Asia, Careers/Jobs

Retrenchment in Singapore and What You Should Do if You’ve Been Let Go

During the previous year, in Singapore, almost twenty thousand or so people were laid off from their jobs in the process of retrenchment. That amounts to 0.5% of the working people in a single year; a figure that seems rather small at first, but is actually quite alarming. Five out of a thousand people were made redundant without actually making a mistake that should get them fired.

The process itself usually happens when the company tries to make more money and spend less; trying to keep only the most essential employees, and the biggest problem is that young individuals are the main targets. During the previous year, between March and June, the number of people younger than 30 who don’t have a job almost doubled from 38 to 71 out of a thousand in only a couple of months.

Even though the government has a pro-employment policy, Singapore company registration is what makes even these situations less terrible. Once registered, businesses are effectively regulated, thanks to a number of business entities.

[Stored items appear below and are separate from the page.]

/-- The first failing check of R224 on a descriptor that was read, or 0. -/
def Hw.descriptorCause (h : Hw) (q : Nat) (b : List Byte) : Nat :=
  let m := h.lcMode (q / 4)
  let gang := fieldB b 6 1 % 16
  let named := (List.range 4).filter (fun c => bitOf gang c)
  if fieldB b 5 1 / 2 != 0 || fieldB b 7 1 != 0 || fieldB b 56 8 != 0 then 2
  else if fieldB b 4 1 != modeWidth m then 3
  else if fieldB b 0 4 % 8 != 0 || modePart m ≤ fieldB b 0 4 then 4
  else if gang != 0 && (q != 0 || !bitOf gang 0 || named.any (fun c => c != 0 && h.lcMode c != 0)) then 5
  else if fieldB b 12 4 % 16 != 0 then 6
  else 0

/-- The kernel starts on its groups: their L1 parts are invalid, every lane is active and the stacks are empty; its descriptor leaves the
queue (R184, R225; table "Dispatch of a descriptor on an idle queue"). -/
def Hw.startKernel (h : Hw) (q : Nat) (k : Kernel) : Hw :=
  let h := k.groups.foldl (fun h g =>
    let all := 2 ^ modeWidth (h.lcMode (g / 4)) - 1
    (h.setGrp g { queue := some q, pc := k.entry, act := all, live := all }).syncRun (g / 4)) h
  h.setLq q { h.lq q with waiting := (h.lq q).waiting.drop 1, kern := some k, gangWait := false, abort := false }

/-- Queue `q` may dispatch its head now (R218, R219, R223, R432). -/
def Hw.canDispatch (h : Hw) (q : Nat) : Bool :=
  h.laneOn && !h.drained 1 && h.groupExists q && !h.on (LAC_Q_STAT.HALTED q) && (h.lq q).kern.isNone && (h.grp q).queue.isNone &&
  (q = 0 || !h.gangNames (q / 4)) && !h.clusterTested (q / 4)

/-- The head descriptor of queue `q` is rejected: its completion is posted, with the record that it names (R224, R229). The spec counts
CYCLES from a first instruction, which it never had: the word is a free value (log entry 13). DEDUCED (log entry 29): of a descriptor that
cannot be read neither RECORD nor FLAGS.IRQ is known, so there is no record and IRQ_PEND stays. -/
def Hw.reject (h : Hw) (q tid : Nat) (k : Option Kernel) (cause : Nat) : Hw :=
  let h := h.setLq q { h.lq q with waiting := (h.lq q).waiting.drop 1 }
  match k with
  | none => h.postDone q tid none [] false lsReject cause 0
  | some k => h.drawn.postDone q tid (if k.record = 0 then none else some k.record) k.tag k.irq lsReject cause h.free

/-- The head descriptor is read and checked; it starts, becomes a gang that waits, or is rejected (R223, R224). -/
def Hw.dispatch (h : Hw) (q : Nat) : Hw :=
  match (h.lq q).waiting with
  | [] => h
  | d :: _ =>
    let t := h.lqOwner q
    match h.dmaRead t iniLane d.adr 64 with
    | (h, .error _) => h.reject q t none 1
    | (h, .ok b) =>
      let k := h.kernelOf q d b
      let c := h.descriptorCause q b
      if c != 0 then h.reject q t (some k) c
      else if fieldB b 6 1 % 16 = 0 then h.startKernel q k
      else h.setLq q { h.lq q with kern := some k, gangWait := true }

/-! ### The registers of lanes (spec/07_instruction_sets.md) -/

/-- The number of a group's lane among all lanes. -/
def Hw.laneNo (h : Hw) (g i : Nat) : Nat := 32 * (g / 4) + h.lane0 g + i

/-- L register `r` of lane `i` of the group. -/
def Hw.lreg (h : Hw) (g i r : Nat) : Word := tget 0 h.laneL (h.laneNo g i * 64 + r)

/-- L register `r` of lane `i` written. -/
def Hw.setLreg (h : Hw) (g i r : Nat) (v : Word) : Hw := { h with laneL := tput 0 h.laneL (h.laneNo g i * 64 + r) v }

/-- The width of the group. -/
def Hw.gwidth (h : Hw) (g : Nat) : Nat := modeWidth (h.lcMode (g / 4))

/-- K register `k` of the group, one bit per lane. -/
def Hw.kreg (h : Hw) (g k : Nat) : Nat := tget 0 h.laneK (8 * (g / 4) + k) / 2 ^ h.lane0 g % 2 ^ h.gwidth g

/-- Bit `i` of K register `k` of the group written. -/
def Hw.setKreg (h : Hw) (g k i : Nat) (b : Bool) : Hw :=
  { h with laneK := tput 0 h.laneK (8 * (g / 4) + k) (setBit (tget 0 h.laneK (8 * (g / 4) + k)) (h.lane0 g + i) b) }

/-! ### The AVS loop (R238 to R240) -/

/-- The throttle step is `d`: 2, 3 or 4 (R82). -/
def Hw.setThrottle (h : Hw) (d : Nat) : Hw :=
  ({ h with clk := { h.clk with avsDiv := d } }).sets
    [(LAC_AVS_MON.STEP, d - 2), (CLK_LANE_LIVE.DIV, max (h.get CLK_DIV.LANE_DIV) d)]

/-- The VCORE voltage in force, in mV: the one last commanded, or the regulator's default (R48, R52). -/
def Hw.vcore (h : Hw) : Nat := if h.pwr.vdef then 780 + Config.vcoreDefault.val else h.pwr.vcmd

/-- A voltage is commanded over AVSBus. -/
def Hw.avsWrite (h : Hw) (mv : Nat) : Hw :=
  { h with pwr := { h.pwr with avsQ := h.pwr.avsQ ++ [AvsTxn.write mv], vcmd := mv, vdef := false } }

/-- The divider of LANE_CLK (R82). -/
def Hw.laneDiv (h : Hw) : Nat := max (h.get CLK_DIV.LANE_DIV) h.clk.avsDiv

We have separated some useful information one might want to know if being faced with cutting down.

1. Being young doesn’t protect you

A lot of people believe that cutting down can only happen to people with outdated jobs who have been working for a while. Well, technically, they are at greater risk; however, you are not safe in any way. A  lot of companies prioritize their older employees, as their experience will make more revenue.

Not to mention the dangers of being made redundant by automated service and general market instability, which comes with start-up companies that tend to hire younger people.

2. Sometimes, they will make retrenchment appear as something else

For the period that you spend between jobs, you might want to secure your retrenchment benefits. These benefits are simply payments that are there to help you get through; they compensate you if you lose your job. Don’t forget, a lot of companies will try to mask it as something else, so they can avoid compensating you.

3. Inform yourself

Knowing who can help you with this is very important. To put it bluntly, you should be a union member and work in a unionized company. Being a member of a union helps a lot, as a union will be able to negotiate the amount of money you receive in your benefits; they possibly can even get extra money for training for your next job. Always check your contract and employee handbook from your employer to stay on top of things.

4. Don’t let it slide

First of all, find out what happened. The question “why” is of importance right here. When you lose your job, there has to be a reason. If all you receive with those questions are excuses or if your boss doesn’t explain that it was your performance that got you fired, and you did not receive your benefits or salary, then it might be time to take action; you might have a case. Check with litigators and your union for advice on how to proceed.

5. Being made redundant is not a career killer

While getting laid off like this is definitely not an enjoyable experience, you can pick yourself up. Polish your skills, work on your CV and push forward to find your next job and a better future.